Top of Source records
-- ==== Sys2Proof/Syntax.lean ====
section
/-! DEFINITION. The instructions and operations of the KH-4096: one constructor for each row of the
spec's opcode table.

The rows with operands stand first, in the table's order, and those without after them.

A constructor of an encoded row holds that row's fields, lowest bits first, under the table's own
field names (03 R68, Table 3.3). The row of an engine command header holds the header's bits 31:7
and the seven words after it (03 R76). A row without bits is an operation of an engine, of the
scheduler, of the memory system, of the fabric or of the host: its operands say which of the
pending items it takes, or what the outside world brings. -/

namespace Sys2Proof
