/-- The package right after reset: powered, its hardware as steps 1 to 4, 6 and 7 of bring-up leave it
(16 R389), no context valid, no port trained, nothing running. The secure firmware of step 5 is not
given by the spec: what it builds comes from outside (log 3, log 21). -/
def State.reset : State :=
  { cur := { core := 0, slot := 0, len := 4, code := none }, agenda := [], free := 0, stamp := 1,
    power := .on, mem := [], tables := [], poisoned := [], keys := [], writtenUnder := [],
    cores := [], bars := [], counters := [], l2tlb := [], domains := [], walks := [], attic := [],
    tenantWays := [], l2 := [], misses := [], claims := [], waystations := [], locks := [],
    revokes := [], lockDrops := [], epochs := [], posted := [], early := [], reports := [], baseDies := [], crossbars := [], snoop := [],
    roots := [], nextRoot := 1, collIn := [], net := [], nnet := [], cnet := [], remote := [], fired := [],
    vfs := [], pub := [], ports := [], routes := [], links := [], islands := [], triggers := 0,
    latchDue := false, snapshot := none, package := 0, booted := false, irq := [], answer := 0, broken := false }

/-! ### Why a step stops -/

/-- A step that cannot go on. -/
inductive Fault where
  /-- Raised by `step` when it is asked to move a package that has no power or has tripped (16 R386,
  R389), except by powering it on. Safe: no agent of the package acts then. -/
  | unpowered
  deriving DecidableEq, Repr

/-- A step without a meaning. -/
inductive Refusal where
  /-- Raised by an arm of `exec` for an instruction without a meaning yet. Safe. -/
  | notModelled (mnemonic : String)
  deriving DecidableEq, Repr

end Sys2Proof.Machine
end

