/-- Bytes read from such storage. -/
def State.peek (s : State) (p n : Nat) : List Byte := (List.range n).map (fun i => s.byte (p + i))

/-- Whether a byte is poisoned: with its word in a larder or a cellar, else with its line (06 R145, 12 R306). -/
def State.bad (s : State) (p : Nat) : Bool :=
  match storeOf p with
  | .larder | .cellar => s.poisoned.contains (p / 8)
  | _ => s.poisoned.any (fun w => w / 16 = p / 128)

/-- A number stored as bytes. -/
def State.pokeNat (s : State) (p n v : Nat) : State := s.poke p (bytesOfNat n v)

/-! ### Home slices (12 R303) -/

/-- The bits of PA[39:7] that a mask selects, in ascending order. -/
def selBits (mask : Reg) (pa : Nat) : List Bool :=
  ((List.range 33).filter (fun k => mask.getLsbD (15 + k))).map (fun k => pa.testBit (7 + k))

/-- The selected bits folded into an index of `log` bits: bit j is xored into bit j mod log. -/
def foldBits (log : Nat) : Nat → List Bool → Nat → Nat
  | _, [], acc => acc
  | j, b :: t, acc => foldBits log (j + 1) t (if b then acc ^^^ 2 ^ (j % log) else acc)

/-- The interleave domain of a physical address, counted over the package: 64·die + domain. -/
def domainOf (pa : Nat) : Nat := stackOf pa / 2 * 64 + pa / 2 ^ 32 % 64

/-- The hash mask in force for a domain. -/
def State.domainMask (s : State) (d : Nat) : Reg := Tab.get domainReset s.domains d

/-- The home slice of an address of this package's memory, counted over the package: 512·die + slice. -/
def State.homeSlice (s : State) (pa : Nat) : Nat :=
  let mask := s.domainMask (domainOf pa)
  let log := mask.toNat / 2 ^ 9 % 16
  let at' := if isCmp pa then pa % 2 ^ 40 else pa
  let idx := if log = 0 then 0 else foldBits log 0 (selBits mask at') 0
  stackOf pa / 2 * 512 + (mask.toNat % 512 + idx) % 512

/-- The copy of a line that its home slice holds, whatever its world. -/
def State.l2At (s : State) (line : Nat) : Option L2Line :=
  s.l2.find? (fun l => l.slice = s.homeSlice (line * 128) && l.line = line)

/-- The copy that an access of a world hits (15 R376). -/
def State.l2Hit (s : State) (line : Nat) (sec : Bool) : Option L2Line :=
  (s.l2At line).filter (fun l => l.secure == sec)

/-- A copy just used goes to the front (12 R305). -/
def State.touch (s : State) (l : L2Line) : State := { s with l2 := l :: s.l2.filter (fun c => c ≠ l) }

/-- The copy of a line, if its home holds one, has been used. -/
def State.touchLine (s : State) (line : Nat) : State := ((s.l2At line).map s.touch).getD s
Bottom of Source records
Top of Source records
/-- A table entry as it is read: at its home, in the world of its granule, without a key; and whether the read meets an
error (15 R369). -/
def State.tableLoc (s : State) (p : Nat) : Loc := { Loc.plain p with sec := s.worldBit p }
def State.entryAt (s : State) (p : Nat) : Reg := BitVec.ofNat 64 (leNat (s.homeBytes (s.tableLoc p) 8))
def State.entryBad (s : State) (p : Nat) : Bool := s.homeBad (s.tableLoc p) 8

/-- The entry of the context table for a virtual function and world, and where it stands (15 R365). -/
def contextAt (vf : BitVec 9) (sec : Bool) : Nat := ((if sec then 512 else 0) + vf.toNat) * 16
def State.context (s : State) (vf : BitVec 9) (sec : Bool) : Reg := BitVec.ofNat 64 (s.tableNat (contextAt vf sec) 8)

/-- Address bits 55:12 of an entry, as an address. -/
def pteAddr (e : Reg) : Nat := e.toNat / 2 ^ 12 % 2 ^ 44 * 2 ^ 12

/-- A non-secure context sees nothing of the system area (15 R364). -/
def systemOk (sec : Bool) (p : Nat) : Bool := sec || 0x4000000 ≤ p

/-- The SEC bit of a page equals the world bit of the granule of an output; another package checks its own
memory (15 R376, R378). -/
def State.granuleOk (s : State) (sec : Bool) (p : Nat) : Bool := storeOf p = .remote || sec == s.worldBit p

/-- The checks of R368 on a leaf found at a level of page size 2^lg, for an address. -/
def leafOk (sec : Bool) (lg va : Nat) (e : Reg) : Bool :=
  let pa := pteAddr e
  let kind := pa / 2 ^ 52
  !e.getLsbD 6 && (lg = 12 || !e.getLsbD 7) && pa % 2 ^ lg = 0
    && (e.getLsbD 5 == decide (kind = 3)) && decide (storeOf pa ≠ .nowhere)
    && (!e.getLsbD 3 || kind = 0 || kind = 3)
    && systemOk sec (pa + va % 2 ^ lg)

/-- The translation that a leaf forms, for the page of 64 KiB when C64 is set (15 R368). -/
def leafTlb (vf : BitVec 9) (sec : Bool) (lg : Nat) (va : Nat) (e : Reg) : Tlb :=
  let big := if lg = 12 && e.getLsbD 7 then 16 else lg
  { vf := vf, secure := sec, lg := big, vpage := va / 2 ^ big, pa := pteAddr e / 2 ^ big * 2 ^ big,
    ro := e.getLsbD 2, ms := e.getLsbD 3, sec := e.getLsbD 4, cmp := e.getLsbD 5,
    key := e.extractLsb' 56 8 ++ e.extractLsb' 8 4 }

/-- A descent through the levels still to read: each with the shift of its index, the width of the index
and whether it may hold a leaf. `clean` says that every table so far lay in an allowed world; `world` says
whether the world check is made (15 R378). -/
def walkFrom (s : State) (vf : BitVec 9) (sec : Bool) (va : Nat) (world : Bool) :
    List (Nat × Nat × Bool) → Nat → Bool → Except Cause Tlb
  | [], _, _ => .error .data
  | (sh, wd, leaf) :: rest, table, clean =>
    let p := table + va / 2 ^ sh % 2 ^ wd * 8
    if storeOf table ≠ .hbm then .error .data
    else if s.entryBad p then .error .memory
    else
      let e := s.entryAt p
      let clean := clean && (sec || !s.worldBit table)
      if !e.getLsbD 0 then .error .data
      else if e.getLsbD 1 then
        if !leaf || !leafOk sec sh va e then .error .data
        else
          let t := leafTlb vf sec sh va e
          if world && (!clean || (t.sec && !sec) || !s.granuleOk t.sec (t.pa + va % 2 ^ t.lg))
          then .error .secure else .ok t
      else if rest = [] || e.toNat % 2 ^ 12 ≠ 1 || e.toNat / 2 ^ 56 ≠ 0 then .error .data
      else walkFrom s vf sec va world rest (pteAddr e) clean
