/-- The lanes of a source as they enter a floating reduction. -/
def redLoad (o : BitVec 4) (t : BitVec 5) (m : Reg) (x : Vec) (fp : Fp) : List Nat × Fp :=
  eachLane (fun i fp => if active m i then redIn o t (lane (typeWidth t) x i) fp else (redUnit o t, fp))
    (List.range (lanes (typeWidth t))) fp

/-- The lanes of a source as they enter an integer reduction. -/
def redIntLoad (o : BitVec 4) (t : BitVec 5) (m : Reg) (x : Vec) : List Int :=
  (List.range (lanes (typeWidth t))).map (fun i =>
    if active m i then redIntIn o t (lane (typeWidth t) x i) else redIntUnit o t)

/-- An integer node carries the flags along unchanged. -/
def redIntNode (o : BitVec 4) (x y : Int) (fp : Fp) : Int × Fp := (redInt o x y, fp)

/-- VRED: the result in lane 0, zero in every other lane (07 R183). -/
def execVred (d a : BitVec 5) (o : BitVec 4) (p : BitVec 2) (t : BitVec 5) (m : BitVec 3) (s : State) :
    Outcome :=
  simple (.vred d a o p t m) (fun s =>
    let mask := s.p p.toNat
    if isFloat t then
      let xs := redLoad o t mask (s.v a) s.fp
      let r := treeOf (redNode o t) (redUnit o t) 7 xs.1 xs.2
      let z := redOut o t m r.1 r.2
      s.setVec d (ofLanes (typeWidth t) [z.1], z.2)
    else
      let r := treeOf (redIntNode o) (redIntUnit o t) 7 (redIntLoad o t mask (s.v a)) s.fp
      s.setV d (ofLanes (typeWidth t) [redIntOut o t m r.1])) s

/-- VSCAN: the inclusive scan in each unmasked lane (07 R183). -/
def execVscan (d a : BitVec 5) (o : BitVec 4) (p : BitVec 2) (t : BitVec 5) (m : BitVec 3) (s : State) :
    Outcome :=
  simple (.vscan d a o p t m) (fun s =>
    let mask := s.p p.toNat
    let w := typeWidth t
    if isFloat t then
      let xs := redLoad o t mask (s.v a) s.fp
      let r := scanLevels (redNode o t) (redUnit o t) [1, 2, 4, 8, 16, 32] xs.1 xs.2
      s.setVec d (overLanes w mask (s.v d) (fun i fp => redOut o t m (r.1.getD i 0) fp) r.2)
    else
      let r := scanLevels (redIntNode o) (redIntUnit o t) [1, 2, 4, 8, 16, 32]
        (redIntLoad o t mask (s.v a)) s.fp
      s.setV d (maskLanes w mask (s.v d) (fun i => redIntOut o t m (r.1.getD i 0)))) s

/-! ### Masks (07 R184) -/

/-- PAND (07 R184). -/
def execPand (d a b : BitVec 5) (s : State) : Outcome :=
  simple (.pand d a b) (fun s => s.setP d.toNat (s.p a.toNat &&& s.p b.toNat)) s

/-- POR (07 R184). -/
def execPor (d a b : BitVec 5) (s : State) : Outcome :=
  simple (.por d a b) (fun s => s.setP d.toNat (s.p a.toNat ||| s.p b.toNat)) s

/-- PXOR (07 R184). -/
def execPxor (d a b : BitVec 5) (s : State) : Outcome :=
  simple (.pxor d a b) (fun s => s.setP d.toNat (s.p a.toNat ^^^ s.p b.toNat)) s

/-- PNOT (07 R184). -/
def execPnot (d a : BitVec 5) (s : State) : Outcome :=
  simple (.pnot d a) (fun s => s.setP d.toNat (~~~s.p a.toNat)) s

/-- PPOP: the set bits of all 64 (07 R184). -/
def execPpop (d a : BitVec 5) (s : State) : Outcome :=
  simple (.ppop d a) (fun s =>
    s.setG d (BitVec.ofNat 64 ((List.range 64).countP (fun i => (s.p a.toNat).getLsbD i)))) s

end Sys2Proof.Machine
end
Bottom of Source records
Top of Source records
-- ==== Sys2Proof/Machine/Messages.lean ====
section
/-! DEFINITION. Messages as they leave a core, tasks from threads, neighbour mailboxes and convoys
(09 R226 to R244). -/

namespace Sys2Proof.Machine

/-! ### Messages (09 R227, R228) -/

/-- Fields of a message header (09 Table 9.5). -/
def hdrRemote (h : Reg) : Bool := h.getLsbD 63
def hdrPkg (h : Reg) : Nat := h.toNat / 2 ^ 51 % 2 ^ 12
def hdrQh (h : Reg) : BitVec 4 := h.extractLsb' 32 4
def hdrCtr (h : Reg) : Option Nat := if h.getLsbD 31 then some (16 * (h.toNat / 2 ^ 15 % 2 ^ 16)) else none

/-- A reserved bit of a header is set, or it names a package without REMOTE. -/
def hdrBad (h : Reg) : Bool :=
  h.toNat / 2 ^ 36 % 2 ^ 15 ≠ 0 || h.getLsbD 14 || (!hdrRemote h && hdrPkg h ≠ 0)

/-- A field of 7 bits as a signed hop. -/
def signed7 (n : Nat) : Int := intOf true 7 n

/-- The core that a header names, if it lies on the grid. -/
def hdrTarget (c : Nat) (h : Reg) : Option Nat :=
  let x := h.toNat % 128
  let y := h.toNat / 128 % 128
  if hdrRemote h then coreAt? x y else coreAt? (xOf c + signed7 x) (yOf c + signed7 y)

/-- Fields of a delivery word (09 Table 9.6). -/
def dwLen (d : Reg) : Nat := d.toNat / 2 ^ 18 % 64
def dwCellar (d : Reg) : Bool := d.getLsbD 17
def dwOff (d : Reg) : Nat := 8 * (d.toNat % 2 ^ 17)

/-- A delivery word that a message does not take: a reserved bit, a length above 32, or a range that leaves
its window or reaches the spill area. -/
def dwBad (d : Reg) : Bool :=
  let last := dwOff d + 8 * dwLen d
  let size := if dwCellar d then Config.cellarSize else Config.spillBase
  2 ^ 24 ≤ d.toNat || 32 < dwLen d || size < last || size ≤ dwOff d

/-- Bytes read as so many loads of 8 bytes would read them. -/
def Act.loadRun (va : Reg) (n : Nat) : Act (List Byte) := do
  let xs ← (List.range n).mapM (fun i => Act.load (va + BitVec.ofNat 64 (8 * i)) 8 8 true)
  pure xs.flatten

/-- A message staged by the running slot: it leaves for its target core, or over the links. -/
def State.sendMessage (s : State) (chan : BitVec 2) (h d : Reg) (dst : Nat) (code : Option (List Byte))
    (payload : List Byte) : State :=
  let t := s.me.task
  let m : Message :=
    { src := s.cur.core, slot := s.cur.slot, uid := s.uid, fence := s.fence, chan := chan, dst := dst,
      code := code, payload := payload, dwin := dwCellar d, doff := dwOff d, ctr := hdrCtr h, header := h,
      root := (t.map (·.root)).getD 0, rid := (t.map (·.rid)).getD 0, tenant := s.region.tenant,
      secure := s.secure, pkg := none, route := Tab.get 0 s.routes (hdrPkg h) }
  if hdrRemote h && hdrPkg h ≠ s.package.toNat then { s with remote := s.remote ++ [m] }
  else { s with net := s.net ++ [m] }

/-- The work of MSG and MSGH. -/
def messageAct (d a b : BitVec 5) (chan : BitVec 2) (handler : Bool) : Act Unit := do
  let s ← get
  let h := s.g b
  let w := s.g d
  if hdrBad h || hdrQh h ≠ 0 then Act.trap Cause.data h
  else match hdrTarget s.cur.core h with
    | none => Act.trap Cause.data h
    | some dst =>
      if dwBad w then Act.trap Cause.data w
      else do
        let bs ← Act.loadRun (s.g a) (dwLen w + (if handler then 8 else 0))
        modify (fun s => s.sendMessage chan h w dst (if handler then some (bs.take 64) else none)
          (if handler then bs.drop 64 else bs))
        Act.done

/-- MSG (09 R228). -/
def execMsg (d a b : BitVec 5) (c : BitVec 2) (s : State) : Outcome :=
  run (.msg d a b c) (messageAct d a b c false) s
Bottom of Source records
■ Exercise:
Filter the entries above and copy only the lines that hold "ofLanes".

■ Your response:
      s.setVec d (ofLanes (typeWidth t) [z.1], z.2)
      s.setV d (ofLanes (typeWidth t) [redIntOut o t m r.1])) s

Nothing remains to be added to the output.